I am FOR raising the redline if it is even possible. And balancing cranks and light weight internals is not exactly a cheap thing that anybody can do. 
Forget a chip, I would like to see a cam that would just make the higher rpm more usable. I know that around 5k rpm my power disappears. A top end oriented cam would do wonders


_Modified by ElLibroGrande at 7:28 PM 11-4-2006_


----------



## p c (Oct 26, 2006)

all this talk about raising redline, but, does anybody know the r/s ratio. From my understanding, the r/s ratio is the important factor in how high a motor can spin.


----------



## chikubi (Jan 14, 2002)

*Re: Chipping the 2.5? (ElLibroGrande)*


_Quote, originally posted by *ElLibroGrande* »_ A top end oriented cam would do wonders

I highly doubt it, unless you also add different intake and exhaust manis.


----------



## ElLibroGrande (Mar 19, 2004)

*Re: (p c)*


_Quote, originally posted by *p c* »_all this talk about raising redline, but, does anybody know the r/s ratio. From my understanding, the r/s ratio is the important factor in how high a motor can spin. 
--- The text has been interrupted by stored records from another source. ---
/-- The whole module. `pending` is the queue of waiting commands; `free` counts free values used (the model's own
field, not the spec's). -/
structure State where
  pending : List Instr := []
  free : Nat := 0
  fuses : Fuses := {}
  flash : Flash := {}
  pwr : Power := {}
  boot : Boot := {}
  err : Errors := {}
  img : Image := {}
  tors : SMap Tor := []
  mem : Mem := {}
  links : Links := {}
  ni : Ni := {}
  ctxs : SMap Context := []
  crn : Cairn := {}
  dmp : Dump := {}
  mgt : Mgmt := {}
  host : HostPort := {}
  sec : Security := {}
  ceilInbox : List (CtxIdx × Nat × Nat × CeilReport) := []
  flbCounts : BitVec 64 := 0
  planeFetchTotal : BitVec 32 := 0
  prefetch : Bool := false
  out : List Output := []
  deriving DecidableEq, Repr

/-- Faults: the machine stops. -/
inductive Fault where
  /-- A memory request names an address at or above 0x180_0000_0000 (R161: no such address exists, and no requester
  but management can form one). Raised by MEMORY_REQUEST, SLOT_MERGE and DEBUG_ACCESS. Safe. -/
  | unpopulated (addr : Nat)
  deriving DecidableEq, Repr

/-- Refusals: no meaning for the command. -/
inductive Refusal where
  /-- The command's row has no meaning yet. Safe. -/
  | notModelled (mnemonic : String)
  /-- A tor word whose fields R116 or R117 reserve: no image that holds it loads, so it is never issued. Raised by the
  tor-word commands. Safe. -/
  | reservedEncoding (mnemonic : String)
  deriving DecidableEq, Repr

/-- The module in a recognised reset, RESET_L still low: every register at its reset value (R357), rails and board
power good valid, the queue empty. -/
def State.reset : State := {}

end Sys2Proof.Machine
end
No, that's why I said IF it can even be raised


----------



## ElLibroGrande (Mar 19, 2004)

*Re: Chipping the 2.5? (My Name Is Luka)*


_Quote, originally posted by *My Name Is Luka* »_I highly doubt it, unless you also add different intake and exhaust manis.

Im sure there would be a very noticable increase. Especially when done with a chip. 
New intake and exhaust manifolds would definetrly help but you can't say cams alone wouldn't make a significant differance.
I can attest to the exhaust being very restrictive. When I upgraded mine it was night and day


----------



## Al Fresco (Feb 5, 2002)

*Re: Chipping the 2.5? (ElLibroGrande)*

Neuspeed chip= 19 hp. My friend loves it.


----------



## ElLibroGrande (Mar 19, 2004)

*Re: Chipping the 2.5? (Al Fresco)*

19hp?!
Did your friend dyno his car before and after? if so does he have the graphs?


----------



## travis3265 (Nov 15, 2003)

*Re: Chipping the 2.5? (ElLibroGrande)*

yeah and where did he get this chip. i didnt even know it existed. anyway what chips do currently exist for this engine?


----------



## mujjuman (Jul 29, 2004)

*Re: Chipping the 2.5? (Al Fresco)*


_Quote, originally posted by *Al Fresco* »_Neuspeed chip= 19 hp. My friend loves it.
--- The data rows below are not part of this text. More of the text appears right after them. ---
/-- Links up from slot v to slot q by the range map v sent (R203). -/
def State.mapLinks (s : State) (v q : Nat) : Nat := (nth 0 (mapGet [] s.links.rangeMaps v) q).toNat

/-- The slot through which a two-hop detour to q runs, if either is open (R199). -/
def State.detourOf (s : State) (q : Nat) : Option Nat :=
  let e := nth 0 s.plan.detour q
  let ok (v : Nat) : Bool := !(s.upLinksTo v).isEmpty && decide (0 < s.mapLinks v q)
  if ok (field e 0 6) then some (field e 0 6) else if ok (field e 8 6) then some (field e 8 6) else none

/-- The port towards a slot of the own range (R199); forwarded packets never detour. -/
def State.slotRoute (s : State) (q : Nat) (detour : Bool) : Option Nat :=
  match s.pairLinks q with
  | p :: _ => some p
  | [] => if detour then (match s.detourOf q with | some v => (s.pairLinks v).head? | none => none) else none

/-- The next slot after ours, mod 33, that has working up-links by its range map (R200, item 3). A range map counts
links to slots only, so a peer that any link reaches stands for one that has up-links (DEDUCED, notes/assumptions/6.md). -/
def State.nextExit (s : State) : Option Nat :=
  ((List.range 32).map (fun i => (s.planSlot + 1 + i) % 33)).find? (fun q => !(s.upLinksTo q).isEmpty)

/-- The port a packet leaves on (R199, R200). `exit` is the sender's exit slot, none at a later hop. -/
def State.route (s : State) (h : Header) (exit : Option Nat) : Option Nat :=
  let mine := addrRange h.src == s.ownRange && addrSlot h.src == s.planSlot
  if addrRange h.dest = s.ownRange then s.slotRoute (addrSlot h.dest) mine
  else
    match exit with
    | some x => if x = s.planSlot then
        (match s.upLinks with
          | [] => s.nextExit.bind (fun q => s.slotRoute q mine)
          | ups => ups[h.seq.toNat % ups.length]?)
        else s.slotRoute x mine
    | none =>
      match s.upLinks with
      | [] => s.nextExit.bind (fun q => s.slotRoute q mine)
      | ups => ups[h.seq.toNat % ups.length]?

/-! ## Sending on a port -/

/-- Takes a credit for a packet of a class: its own reserved first, then a shared one; data leaves the last two shared
credits to a waiting control packet (R192). -/
def Port.takeCredit (p : Port) (cls : Nat) : Option Port :=
  if cls = 0 then
    if 0 < p.creditCtl then some { p with creditCtl := p.creditCtl - 1 }
    else if 0 < p.creditShared then some { p with creditShared := p.creditShared - 1 } else none
  else
    if 0 < p.creditData then some { p with creditData := p.creditData - 1 }
    else if (if p.ctlQ.isEmpty then 0 else 2) < p.creditShared then some { p with creditShared := p.creditShared - 1 }
    else none

/-- Sends one packet: LSEQ, retry buffer (R193). -/
def Port.transmit (p : Port) (k : Packet) : Port × Packet :=
  let k := { k with header := Header.set k.header 0 8 p.txNext.toNat }
  ({ p with txNext := p.txNext + 1, retry := p.retry ++ [(k, 1)] }, k)

/-- Frames and claims pass: the port is up, claims, or is lit to answer claims (R202). -/
def Port.lit (p : Port) : Bool := p.state == 2 || p.state == 3 || (p.state == 5 && p.outcome != 6) || (p.state == 0 && p.outcome == 3)

/-- The packet that goes next, with its credit taken: the oldest control packet where a credit lets it go, else the
oldest data packet (R192). A port that is not up has link-local packets only. -/
def Port.next (p : Port) : Option (Port × Packet) :=
  let data : Option (Port × Packet) := match p.dataQ with
    | k :: t => (p.takeCredit 1).map (fun q => ({ q with dataQ := t }, k))
    | [] => none
  match p.ctlQ with
  | k :: t => (match p.takeCredit 0 with | some q => some ({ q with ctlQ := t }, k) | none => data)
  | [] => data

/-- Moves queued packets onto the link while the retry buffer and the credits allow. -/
def Port.pump : Nat → Port → List Packet → Port × List Packet
  | 0, p, acc => (p, acc)
  | f + 1, p, acc =>
    if !p.lit || decide (32 ≤ p.retry.length) then (p, acc)
    else match p.next with
      | some (q, k) => let (q, k) := q.transmit k; q.pump f (acc ++ [k])
      | none => (p, acc)

/-- A packet may leave: from the stop broadcast of a containment on, ports send MEMBERSHIP alone (Table 13-8), and under
EXTEST every optical engine is dark (R348). -/
def State.mayLeave (s : State) (k : Packet) : Bool :=
  !s.pwr.extest && (s.err.containState != 1 || Header.type k.header == 0x0A)

/-- Packets leave on a port, each with its trailer (R189). -/
def State.sendOut (s : State) (n : Nat) (ks : List Packet) : State :=
  s.emits ((ks.filter s.mayLeave).map (fun k => Output.packetOut n k (packetCrc k.header k.payload)))

/-- Sends what a port's queues hold and may leave; the rest stays queued. -/
def State.pumpPort (s : State) (n : Nat) : State :=
  let p := s.port n
  let (q, ks) := ({ p with ctlQ := p.ctlQ.filter s.mayLeave, dataQ := p.dataQ.filter s.mayLeave } : Port).pump 64 []
  (s.setPort n { q with ctlQ := q.ctlQ ++ p.ctlQ.filter (fun k => !s.mayLeave k),
                        dataQ := q.dataQ ++ p.dataQ.filter (fun k => !s.mayLeave k) }).sendOut n ks

/-- Queues a packet on a port, behind or ahead of its class. -/
def Port.enqueue (p : Port) (k : Packet) (ahead : Bool) : Port :=
  let put (q : List Packet) : List Packet := if ahead then k :: q else q ++ [k]
  if Header.cls k.header = 0 then { p with ctlQ := put p.ctlQ } else { p with dataQ := put p.dataQ }

/-- Queues a packet on a port, behind or ahead of its class, counting the hop on a range link (R199). The egress filter
stops a destination outside the plan (Table 16-6). -/
def State.queueOn (s : State) (n : Nat) (k : Packet) (ahead : Bool) : State :=
  let hops := k.header |> Header.hops
  let dest := Header.dest k.header
  if 32 < addrSlot dest ∨ s.plan.rangeLimit ≤ addrRange dest then
    { s with mgt := { s.mgt with blockedLink := satInc s.mgt.blockedLink } }.raiseBlocked
  else
  let range := s.portClass n == 1
  let p := s.port n
  if range && decide (4 < hops + 1) then s.setPort n { p with hopLimit := satInc p.hopLimit }
  else s.setPort n (p.enqueue (if range then { k with header := Header.set k.header 44 3 (hops + 1) } else k) ahead)

/-- Routes a packet; one without a route is a path loss (R201, R207). -/
def State.sendRouted (s : State) (k : Packet) (exit : Option Nat) : State :=
  match s.route k.header exit with
  | some n => (s.queueOn n k false).pumpPort n
  | none => s

/-! ## The send side of flows -/

/-- Builds a positional packet's header (R189, R195, R197). -/
def State.posHeader (s : State) (c : CtxIdx) (type dest : Nat) (tree : BitVec 15) (seq : BitVec 32) (arg : Word)
    (len : Nat) : Header :=
  let x := s.ctx c
  let cls := (typeClass type).getD 0
  (arg ++ seq ++ (x.step.setWidth 16 : BitVec 16) ++ (s.crn.epoch.setWidth 8 : BitVec 8) ++ x.epoch
    ++ s.addrOfPos dest ++ s.plan.ownAddr ++ tree ++ s.crn.ownPos ++ BitVec.ofNat 13 len ++ BitVec.ofNat 5 type ++ c
    ++ BitVec.ofNat 1 cls ++ (0 : BitVec 3) ++ (0 : BitVec 1) ++ (0 : BitVec 35) ++ (0 : BitVec 8) : BitVec 256)

/-- Builds a slot-flow packet's header (R198): it carries no context, and SRC_POS is ignored (DESIGN CHOICE 0,
notes/assumptions/148.md). -/
def State.slotHeader (s : State) (type q : Nat) (seq : BitVec 32) (arg : Word) (len : Nat) : Header :=
  let cls := (typeClass type).getD 0
  (arg ++ seq ++ (s.runStep.setWidth 16 : BitVec 16) ++ (s.crn.epoch.setWidth 8 : BitVec 8) ++ (0 : BitVec 8)
    ++ mkAddr s.ownRange q ++ s.plan.ownAddr ++ mkAddr s.ownRange q ++ (0 : BitVec 14) ++ BitVec.ofNat 13 len
    ++ BitVec.ofNat 5 type ++ (0 : BitVec 3) ++ BitVec.ofNat 1 cls ++ (0 : BitVec 3) ++ (1 : BitVec 1) ++ (0 : BitVec 35)
    ++ (0 : BitVec 8) : BitVec 256)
you sure its for the 2.5 5cyl found in the MKV Jetta/Rabbit? i havent even heard of it...


----------



## SceviourDub (Jul 9, 2006)

dude who said this car got low compression your wrong. it dont. 10:1 compression. i know that this rabbit can make decent power n/a. i may have had to give up on my turbo project but im still researching this engine inside out.


----------



## mujjuman (Jul 29, 2004)

*Re: (SceviourDub)*


_Quote, originally posted by *SceviourDub* »_dude who said this car got low compression your wrong. it dont. 10:1 compression. i know that this rabbit can make decent power n/a. i may have had to give up on my turbo project but im still researching this engine inside out.

 







our engine has a 9.5:1 compression, stock... this is according to VW
unless you tested it and it turned out to be 10:1


----------



## travis3265 (Nov 15, 2003)

so have we established who makes a chip for the car right now....and where it is availble for purchase?


----------



## exteg (Oct 17, 2006)

*Re: (travis3265)*

Yikes, that picture of the exhaust manifold above is the ugliest things I have ever seen. Someone out it tuner world, get on that!


----------



## mujjuman (Jul 29, 2004)

*Re: (travis3265)*


_Quote, originally posted by *travis3265* »_so have we established who makes a chip for the car right now....and where it is availble for purchase?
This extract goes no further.